The 2 most senior leaders of Al-Qaida in Iraq, Abu Ayyub al-Masri and Abu Omar al-Baghdadi, were killed April 18th by Iraqi security forces with the support of U.S. troops, during a series of joint security operations near Tikrit.
Iraqi Prime Minister Nouri al-Maliki announced the deaths of the two men at a news conference in Baghdad. He said the 2 were found in a hole in the ground. Mr. al-Maliki said computers with e-mails to Osama bin Laden and his deputy Ayman al Zawahri were also found at the site.
Al-Masri and al-Baghdadi were responsible for plotting, planning and executing terrorist attacks against Iraqis in the recent past, as well as Americans. "Their deaths," U.S Vice President Joe Biden told reporters in Washington, "are potentially devastating blows to al-Qaida in Iraq:"
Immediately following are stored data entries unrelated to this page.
/-- Every instruction keeps what `Grows` says, whatever the state. -/
theorem exec_grows {i : Instr} {s t : State} (h : exec i s = .next t) : Grows s t := by
  cases i
  all_goals simp only [exec, execSetint, execSetchips, execSetwr, execSetup, execUpdate, execDisplay, execDrawDone, execSetcol,
    execPrintat, execPrint, execPrintfat, execPrintf, execStrftat, execStrft, execWidth, execHeight, execNoop, execRow1,
    execRow2, execRow3, execRow4, execRow5, execRow6, execRow7, execRow8, execDecode, execIntensity, execScanlimit, execShutdown,
    execDisptest, printCommand, timeCommand] at h
  case setint v =>
    refine guarded_grows ?_ h
    split
    · exact ⟨⟨[], by simp⟩, ⟨[], by simp⟩, ⟨[], by simp⟩, id, id, rfl⟩
    · exact Grows.markRefusal (Grows.refl s) _ _
  case setchips v =>
    refine guarded_grows ?_ h
    split
    · exact ⟨⟨[], by simp⟩, ⟨[], by simp⟩, ⟨[], by simp⟩, id, id, rfl⟩
    · exact Grows.markRefusal (Grows.refl s) _ _
  case setwr v =>
    refine guarded_grows ?_ h
    split
    · exact ⟨⟨[], by simp⟩, ⟨[], by simp⟩, ⟨[], by simp⟩, id, id, rfl⟩
    · exact Grows.markRefusal (Grows.refl s) _ _
  case setup =>
    refine guarded_grows ?_ h
    unfold runSetup
    split
    · exact concluded_grows (setupSequence_extends _) _ _
    · exact Grows.markFault (Grows.refl s) _ _
  case update =>
    refine guarded_grows (concluded_grows ?_ _ _) h
    split
    · exact bind_extends clear_extends fun _ => refresh_extends
    · exact bind_extends clear_extends fun _ => setPhase_extends _
  case display => exact guarded_grows (concluded_grows refresh_extends _ _) h
  case drawDone => exact guarded_grows (concluded_grows (bind_extends refresh_extends fun _ => setPhase_extends _) _ _) h
  case setcol => exact guarded_grows (concluded_grows (writeColumn_extends _ _) _ _) h
  case width => cases h; exact concluded_grows replyWidth_extends _ _
  case height => cases h; exact concluded_grows (reply_extends _) _ _
  all_goals first
    | exact guarded_grows (concluded_grows (renderAndReply_extends _ _) _ _) h
    | (cases h; exact concluded_grows (chipReceives_extends _ _) _ _)

end Sys2Proof.Machine
end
"Equally important, in my view, is this action demonstrates the improved security, strength and capacity of Iraqi security forces. The Iraqis led this operation, and it was based on intelligence the Iraqi security forces themselves developed following their capture of a senior AQI [al-Qaida in Iraq] leader last month."
Mr. Biden said the counterterrorism operation near Tikrit was "the culmination of a lot of cooperation and very hard work by Iraqi and U.S. forces to degrade AQI over the last months and years." It is a landmark, he said, "as the Iraqi people stand up to those who would deny them peace, freedom, as well as security."
Two days after al-Masri and al-Baghdadi were killed, a third al-Qaida commander, identified by the U.S. military as Hazim Ilyas Abdallah al-Khafaji, also known as Yasir al-Hambali, was killed by Iraqi forces in a joint U.S.–Iraqi security operation near Mosul.
Vice President Biden urged Iraq's political leaders to build on the country's security gains and take "the next and important necessary step to form an inclusive and representative government that meets the needs of the Iraqi people."
The United States, said Mr. Biden, will continue to work to build a lasting partnership with the Iraqi people and their government "based on the many shared interests we have that go beyond the military cooperation we have had of late, including the economy, cultural exchanges and the development of a strong economy for Iraq."